▶ INFORMATION PROVIDED
-- ==== Sys2Proof/Laws/HostCommands.lean ====
section
/-! SUPPORT. What a row of the command set does with the host command that it takes: the checks of R414 first, then the row's
own work; and what ending a command changes. -/

namespace Sys2Proof.Machine

/-- A host command that R414 accepts does the row's work on the state in which it has started. -/
theorem runCommand_accepted {q cid : Nat} {r : CmdRow} {c : HostCmd} {work : HostCmd → State → State} {s : State}
    (h : Taken q cid r c s) (k : checkCommand s r c = 0) :
    runCommand q cid r work s = .next (work c (startCmd c s)) := by
  simp [runCommand, inRange, h.ring, h.tag, h.found, h.opc, h.sub, h.may, h.runs, k, done]

/-- A host command that fails a check of R414 ends with its status and does nothing else. -/
theorem runCommand_refused {q cid : Nat} {r : CmdRow} {c : HostCmd} {work : HostCmd → State → State} {s : State}
    (h : Taken q cid r c s) (k : checkCommand s r c ≠ 0) :
    runCommand q cid r work s = .next (finishCmd q cid (checkCommand s r c) 0 false s) := by
  simp [runCommand, inRange, h.ring, h.tag, h.found, h.opc, h.sub, h.may, h.runs, k, done]

/-- The same on an open stream. -/
theorem streamCommand_accepted {q cid : Nat} {r : CmdRow} {c : HostCmd} {work : HostCmd → Nat → Stream → State → State}
    {s : State} {x : Stream} (h : Taken q cid r c s) (k : checkCommand s r c = 0) (o : stream? s (arg c 0 1) = some x) :
    streamCommand q cid r work s = .next (work c (arg c 0 1) x (startCmd c s)) := by
  unfold streamCommand
  rw [runCommand_accepted h k]
  have e : stream? (startCmd c s) (arg c 0 1) = some x := o
  simp only [e]

/-- `Accepts` with the row of the command in place. -/
theorem Accepts.of {i : Instr} {c : HostCmd} {s : State} {q cid : Nat} {r : CmdRow} (h : Accepts i c s)
    (e : hostRow i = some (q, cid, r)) : Taken q cid r c s ∧ checkCommand s r c = 0 := by
  obtain ⟨q', cid', r', e', t, k⟩ := h.taken
  rw [e] at e'
  cases e'
  exact ⟨t, k⟩

/-- The cells of a run of bytes, put one by one, are the run written at its address. -/
theorem foldl_cells (a : Nat) (bs : List Byte) (mark : Bool) (m : Memory) :
    (cellsAt a bs mark).foldl (fun b c => memPut c.addr c.val b) m = memWrite a bs m := by
  suffices h : ∀ k, (bs.zipIdx k).foldl (fun m x => memPut (a + x.2) x.1 m) m = memWrite (a + k) bs m by
    unfold cellsAt
    rw [List.foldl_map]
    exact h 0
  induction bs generalizing m with
  | nil => intro k; rfl
  | cons b bs ih => intro k; exact ih _ (k + 1)

theorem cellsAt_unmarked (a : Nat) (bs : List Byte) : (cellsAt a bs false).any (·.mark) = false := by
  unfold cellsAt
  induction bs.zipIdx with
  | nil => rfl
  | cons x l ih => simpa using ih

/-- No TLP of unmarked cells carries EP. -/
theorem emitEp_unmarked {m : Nat} {cs : List Cell} (h : cs.any (·.mark) = false) (s : State) :
    (writeTlps m cs).foldl (fun s t => emitEp t s) s = s := by
  have k : ∀ l ∈ writeTlps m cs, l.any (·.mark) = false := by
    intro l hl
    obtain ⟨i, -, rfl⟩ := List.mem_map.mp hl
    rw [List.any_eq_false] at h ⊢
    exact fun x hx => h x (List.mem_of_mem_filter hx)
  generalize writeTlps m cs = ls at k ⊢
  induction ls with
  | nil => rfl
  | cons l ls ih =>
    rw [List.foldl_cons]
    have e : emitEp l s = s := by unfold emitEp; rw [k l (List.mem_cons_self ..)]; rfl
    rw [e]
    exact ih fun x hx => k x (List.mem_cons_of_mem _ hx)

/-- A write to host memory, where requests may leave, changes the bytes at its address and nothing else. -/
theorem hostWrite_eq {a : Nat} {bs : List Byte} {s : State} (h : canAsk s = true) :
    hostWrite a bs s = { s with mem := { s.mem with host := memWrite a bs s.mem.host } } := by
  unfold hostWrite writeHost
  cases bs with
  | nil => rfl
  | cons b bs =>
    rw [if_neg (by simp [cellsAt]), if_neg (by simp [h]), emitEp_unmarked (cellsAt_unmarked ..)]
    simp only [updMem, foldl_cells]

end Sys2Proof.Machine
end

▶ ASSIGNMENT
Can you restate every record above word for word?

▶ ANSWER TO THIS TASK
-- ==== Sys2Proof/Laws/HostCommands.lean ====
section
/-! SUPPORT. What a row of the command set does with the host command that it takes: the checks of R414 first, then the row's
own work; and what ending a command changes. -/

namespace Sys2Proof.Machine

/-- A host command that R414 accepts does the row's work on the state in which it has started. -/
theorem runCommand_accepted {q cid : Nat} {r : CmdRow} {c : HostCmd} {work : HostCmd → State → State} {s : State}
    (h : Taken q cid r c s) (k : checkCommand s r c = 0) :
    runCommand q cid r work s = .next (work c (startCmd c s)) := by
  simp [runCommand, inRange, h.ring, h.tag, h.found, h.opc, h.sub, h.may, h.runs, k, done]

/-- A host command that fails a check of R414 ends with its status and does nothing else. -/
theorem runCommand_refused {q cid : Nat} {r : CmdRow} {c : HostCmd} {work : HostCmd → State → State} {s : State}
    (h : Taken q cid r c s) (k : checkCommand s r c ≠ 0) :
    runCommand q cid r work s = .next (finishCmd q cid (checkCommand s r c) 0 false s) := by
  simp [runCommand, inRange, h.ring, h.tag, h.found, h.opc, h.sub, h.may, h.runs, k, done]

/-- The same on an open stream. -/
theorem streamCommand_accepted {q cid : Nat} {r : CmdRow} {c : HostCmd} {work : HostCmd → Nat → Stream → State → State}
    {s : State} {x : Stream} (h : Taken q cid r c s) (k : checkCommand s r c = 0) (o : stream? s (arg c 0 1) = some x) :
    streamCommand q cid r work s = .next (work c (arg c 0 1) x (startCmd c s)) := by
  unfold streamCommand
  rw [runCommand_accepted h k]
  have e : stream? (startCmd c s) (arg c 0 1) = some x := o
  simp only [e]

/-- `Accepts` with the row of the command in place. -/
theorem Accepts.of {i : Instr} {c : HostCmd} {s : State} {q cid : Nat} {r : CmdRow} (h : Accepts i c s)
    (e : hostRow i = some (q, cid, r)) : Taken q cid r c s ∧ checkCommand s r c = 0 := by
  obtain ⟨q', cid', r', e', t, k⟩ := h.taken
  rw [e] at e'
  cases e'
  exact ⟨t, k⟩

/-- The cells of a run of bytes, put one by one, are the run written at its address. -/
theorem foldl_cells (a : Nat) (bs : List Byte) (mark : Bool) (m : Memory) :
    (cellsAt a bs mark).foldl (fun b c => memPut c.addr c.val b) m = memWrite a bs m := by
  suffices h : ∀ k, (bs.zipIdx k).foldl (fun m x => memPut (a + x.2) x.1 m) m = memWrite (a + k) bs m by
    unfold cellsAt
    rw [List.foldl_map]
    exact h 0
  induction bs generalizing m with
  | nil => intro k; rfl
  | cons b bs ih => intro k; exact ih _ (k + 1)

theorem cellsAt_unmarked (a : Nat) (bs : List Byte) : (cellsAt a bs false).any (·.mark) = false := by
  unfold cellsAt
  induction bs.zipIdx with
  | nil => rfl
  | cons x l ih => simpa using ih

/-- No TLP of unmarked cells carries EP. -/
theorem emitEp_unmarked {m : Nat} {cs : List Cell} (h : cs.any (·.mark) = false) (s : State) :
    (writeTlps m cs).foldl (fun s t => emitEp t s) s = s := by
  have k : ∀ l ∈ writeTlps m cs, l.any (·.mark) = false := by
    intro l hl
    obtain ⟨i, -, rfl⟩ := List.mem_map.mp hl
    rw [List.any_eq_false] at h ⊢
    exact fun x hx => h x (List.mem_of_mem_filter hx)
  generalize writeTlps m cs = ls at k ⊢
  induction ls with
  | nil => rfl
  | cons l ls ih =>
    rw [List.foldl_cons]
    have e : emitEp l s = s := by unfold emitEp; rw [k l (List.mem_cons_self ..)]; rfl
    rw [e]
    exact ih fun x hx => k x (List.mem_cons_of_mem _ hx)

/-- A write to host memory, where requests may leave, changes the bytes at its address and nothing else. -/
theorem hostWrite_eq {a : Nat} {bs : List Byte} {s : State} (h : canAsk s = true) :
    hostWrite a bs s = { s with mem := { s.mem with host := memWrite a bs s.mem.host } } := by
  unfold hostWrite writeHost
  cases bs with
  | nil => rfl
  | cons b bs =>
    rw [if_neg (by simp [cellsAt]), if_neg (by simp [h]), emitEp_unmarked (cellsAt_unmarked ..)]
    simp only [updMem, foldl_cells]

end Sys2Proof.Machine
end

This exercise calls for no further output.